Let $\{Y_n\}$ be an independent and identically distributed sequence of random variables, with: \begin{equation*} P(Y_n = a) = \frac{1}{2} = P(Y = -a) \end{equation*} for some $a > 0$, and let $S_n$ be the stochastic process: \begin{equation*} S_n = S_{n-1}(1+Y_n^3), n \geq 1, S_0 = 1. \end{equation*} I am trying to show this process is a martingale, and have shown that $E[S_n|\mathcal{F}_m] = S_m$ for all $n > m$, but am struggling to prove that $E[|S_n|] < \infty$ for all $n$.

So far I have that $|S_n| \leq \prod_{i = 1}^n (|1| + |Y_i^3|) = (1 + a^3)^n$, but I'm not sure if I can then conclude anything about $E[|S_n|]$.

From my bound on $|S_n|$ can I conclude that $E[|S_n|]$ is also bounded, even though my bound tends to $\infty$ with $n$?

Answer 1

Yes, you have shown what you need for it to be a martingale --- assuming you are taking the martingale to be with respect to some appropriate increasing sequence of $\sigma$-fields.

You just need that $S_n$ is integrable for each fixed $n$.

So your bound is enough -- assuming it is correct. I didn't check it myself.

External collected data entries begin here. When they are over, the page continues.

/-- What SET_WINDOW does: the checks of R10 in their order, then R14. -/
def State.doSetWindow (s : State) (index : Byte) (w : WindowPayload) : State × Reply :=
  match windowOfByte index with
  | none => (s, bare .badIndex)
  | some i =>
    if w.badValue then (s, bare .badValue)
    else if s.liveStaged (s.window i) || s.liveStaged w.stored then (s, bare .busy)
    else if s.captureAt .a i || s.captureAt .b i then (s, bare .busy)
    else if w.stored.enabled && s.overlaps i w.stored then (s, bare .overlap)
    else (s.writeWindow i w.stored, bare .ok)

/-- SET_WINDOW (R10). -/
def execSetWindow (index : Byte) (w : WindowPayload) (tail : Nat) (s : State) : Host.Outcome State Fault Refusal :=
  .next (s.carryOut (8 * 17 + tail) fun s => s.doSetWindow index w)

/-! ## The domain controllers -/

/-- A command whose payload is a domain number: BAD_INDEX above 3 (R184). -/
def State.onDomain (s : State) (b : Byte) (f : DomainId → State × Reply) : State × Reply :=
  match domainOfByte b with
  | none => (s, bare .badIndex)
  | some d => f d

/-- GET_DOMAIN (R83). -/
def execGetDomain (domain : Byte) (tail : Nat) (s : State) : Host.Outcome State Fault Refusal :=
  .next (s.carryOut (8 * 3 + tail) fun s => s.onDomain domain fun d => (s, reported (s.domain d).report))

/-- What SET_DOMAIN does for a domain (R81, R82). -/
def State.doSetDomain (s : State) (r : DomainPayload) (d : DomainId) : State × Reply :=
  match r.stored with
  | none => (s, bare .badValue)
  | some x =>
    if (s.domain d).state = .disabled then (s.setDomain d { s.domain d with cfg := x }, bare .ok) else (s, bare .busy)

/-- SET_DOMAIN (R81). -/
def execSetDomain (domain : Byte) (r : DomainPayload) (tail : Nat) (s : State) : Host.Outcome State Fault Refusal :=
  .next (s.carryOut (8 * 15 + tail) fun s => s.onDomain domain (s.doSetDomain r))

/-- The domain's sequence word lies in the range of an enabled window (R64). -/
def State.sequenceInWindow (s : State) (d : DomainId) : Bool :=
  match (s.domain d).cfg.sequenceWord with
  | none => false
  | some a => (s.covering a).isSome

/-- A domain started (R64). -/
def Domain.started (d : Domain) : Domain :=
  { d with state := .run, periodCount := 0, monitorCount := 0, lastPeriod := 0, longestPeriod := 0,
           monitorPhase := .counting }

/-- What START does for a domain (R64). -/
def State.doStart (s : State) (d : DomainId) : State × Reply :=
  if (s.domain d).state ≠ .disabled then (s, bare .state)
  else if s.faultActive d then (s, bare .faultActive)
  else if s.sequenceInWindow d then (s, bare .badValue)
  else (s.setDomain d (s.domain d).started, bare .ok)

/-- START (R64). -/
def execStart (domain : Byte) (tail : Nat) (s : State) : Host.Outcome State Fault Refusal :=
  .next (s.carryOut (8 * 3 + tail) fun s => s.onDomain domain s.doStart)

/-- The domain's waiter leaves the waiting list and stays HELD, its cause changed to STOPPING and its wait start tick kept
(R53). -/
def State.waiterToStopping (s : State) (d : DomainId) : State :=
  match s.waiterOf d with
  | none => s
  | some w => (s.leaveWaiting w.port).setTxn w.port { (s.port w.port).txn with cause := some .stopping }

/-- The domain enters STOPPING with its monitor STOPPED (R65). -/
def State.enterStopping (s : State) (d : DomainId) : State :=
  s.setDomain d { s.domain d with state := .stopping, monitorPhase := .stopped }

/-- The pool's part of a STOP (R53): the waiter becomes a STOPPING hold, the OPEN batch is discarded, the waiting list is
examined. -/
def State.discardAtStop (s : State) (d : DomainId) : State :=
  ((s.waiterToStopping d).freeSlotsIn d .opened).examineWaiting

/-- A stopping domain waits for its commit in flight, or goes on at once (R65). -/
def State.awaitOrContinue (s : State) (d : DomainId) : State :=
  match s.slotIn d .committing with
  | some _ => s
  | none => s.continueStop d

/-- An accepted STOP (R65, R53). -/
def State.stopDomain (s : State) (d : DomainId) : State := ((s.enterStopping d).discardAtStop d).awaitOrContinue d

/-- What STOP does for a domain (R65). -/
def State.doStop (s : State) (d : DomainId) : State × Reply :=
  match (s.domain d).state with
  | .run => ((s.stopDomain d).arbitrate, bare .accepted)
  | .stopping => (s, bare .busy)
  | .disabled => (s, bare .state)
  | .safing => (s, bare .state)
  | .safed => (s, bare .state)

/-- STOP (R65). -/
def execStop (domain : Byte) (tail : Nat) (s : State) : Host.Outcome State Fault Refusal :=
  .next (s.carryOut (8 * 3 + tail) fun s => s.onDomain domain s.doStop)

/-- What SEAL does for a domain (R44, R68). -/
def State.doSeal (s : State) (d : DomainId) : State × Reply :=
  if (s.domain d).state = .run then
    match s.slotIn d .opened with
    | none => (s, bare .empty)
    | some _ => (s.sealOpen d, bare .ok)
  else (s, bare .state)

/-- SEAL (R68). -/
def execSeal (domain : Byte) (tail : Nat) (s : State) : Host.Outcome State Fault Refusal :=
  .next (s.carryOut (8 * 3 + tail) fun s => s.onDomain domain s.doSeal)

/-- What SYNC does for a domain (R69): it takes a sync event, which has no effect outside RUN (R73). -/
def State.doSync (s : State) (d : DomainId) : State × Reply :=
  if (s.domain d).state = .run then ((s.syncEvent d).arbitrate, bare .ok) else (s, bare .ok)

/-- SYNC (R69). -/
def execSync (domain : Byte) (tail : Nat) (s : State) : Host.Outcome State Fault Refusal :=
  .next (s.carryOut (8 * 3 + tail) fun s => s.onDomain domain s.doSync)

/-! ## The fault unit -/

/-- What GET_SAFE does (R109). -/
def State.doGetSafe (s : State) (index : Byte) : State × Reply :=
  match safeOfByte index with
  | none => (s, bare .badIndex)
  | some i => (s, reported (s.safeEntry i).report)

/-- GET_SAFE (R109). -/
def execGetSafe (index : Byte) (tail : Nat) (s : State) : Host.Outcome State Fault Refusal :=
  .next (s.carryOut (8 * 3 + tail) fun s => s.doGetSafe index)

/-- What SET_SAFE does (R108). DESIGN CHOICE (log entry 28): a domain that its fault acceptance took to SAFED at once (R112)
does not make it BUSY, where R108 has a SET_SAFE taken after the fault refused. -/
def State.doSetSafe (s : State) (index : Byte) (e : SafePayload) : State × Reply :=
  match safeOfByte index with
  | none => (s, bare .badIndex)
  | some i =>
    match e.stored with
    | none => (s, bare .badValue)
    | some x =>
      if (s.domain (s.safeEntry i).domain).state = .safing ∨ (s.domain x.domain).state = .safing then (s, bare .busy)
      else ({ s with safe := s.safe.set i x }, bare .ok)

/-- SET_SAFE (R108). -/
def execSetSafe (index : Byte) (e : SafePayload) (tail : Nat) (s : State) : Host.Outcome State Fault Refusal :=
  .next (s.carryOut (8 * 13 + tail) fun s => s.doSetSafe index e)

/-- What ARM does for a domain (R118). -/
def State.doArm (s : State) (d : DomainId) : State × Reply :=
  if (s.domain d).state ≠ .safed then (s, bare .state)
  else if s.faultActive d then (s, bare .faultActive)
  else (s.setDomain d { s.domain d with state := .disabled }, bare .ok)

/-- ARM (R118). -/
def execArm (domain : Byte) (tail : Nat) (s : State) : Host.Outcome State Fault Refusal :=
  .next (s.carryOut (8 * 3 + tail) fun s => s.onDomain domain s.doArm)

/-! ## The diagnostic views -/

/-- What GET_BATCH does (R60). -/
def State.doGetBatch (s : State) (domain slot : Byte) : State × Reply :=
  match domainOfByte domain, slotOfByte slot with
  | some d, some k => (s, reported (s.slot d k).report)
  | _, _ => (s, bare .badIndex)

/-- GET_BATCH (R60). -/
def execGetBatch (domain slot : Byte) (tail : Nat) (s : State) : Host.Outcome State Fault Refusal :=
  .next (s.carryOut (8 * 4 + tail) fun s => s.doGetBatch domain slot)

/-- What PEEK_STAGING does (R59). -/
def State.doPeekStaging (s : State) (index : Byte) : State × Reply :=
  match entryOfByte index with
  | none => (s, bare .badIndex)
  | some i => (s, reported (stagingReport s.entries[i]))

/-- PEEK_STAGING (R59). -/
def execPeekStaging (index : Byte) (tail : Nat) (s : State) : Host.Outcome State Fault Refusal :=
  .next (s.carryOut (8 * 3 + tail) fun s => s.doPeekStaging index)

end Sys2Proof.Machine
end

The adaptedness condition for martingales would be automatic if the filtration you are working with is $\sigma(Y_1 \ldots Y_n)$ or some other filtration to which the sequence $\{Y_n\}$ is adapted.

Answer 2

Let's do it with mathematical induction.

$$E[\mid S_1 \mid]=1+E[\mid Y_1^3\mid]=1+a^3.$$

Assume now that

$$E[\mid S_{n-1}\mid]<\infty.$$

By the definition of the sequence, we have

$$E[\mid S_n\mid]=E[\mid S_{n-1}(1+Y_{n}^3)\mid]\le E[\mid S_{n-1}\mid]E[\mid 1+Y_{n}^3\mid]<\infty.$$

(Because of the independence of $Y_n$ and $S_{n-1}$). This proves the claim.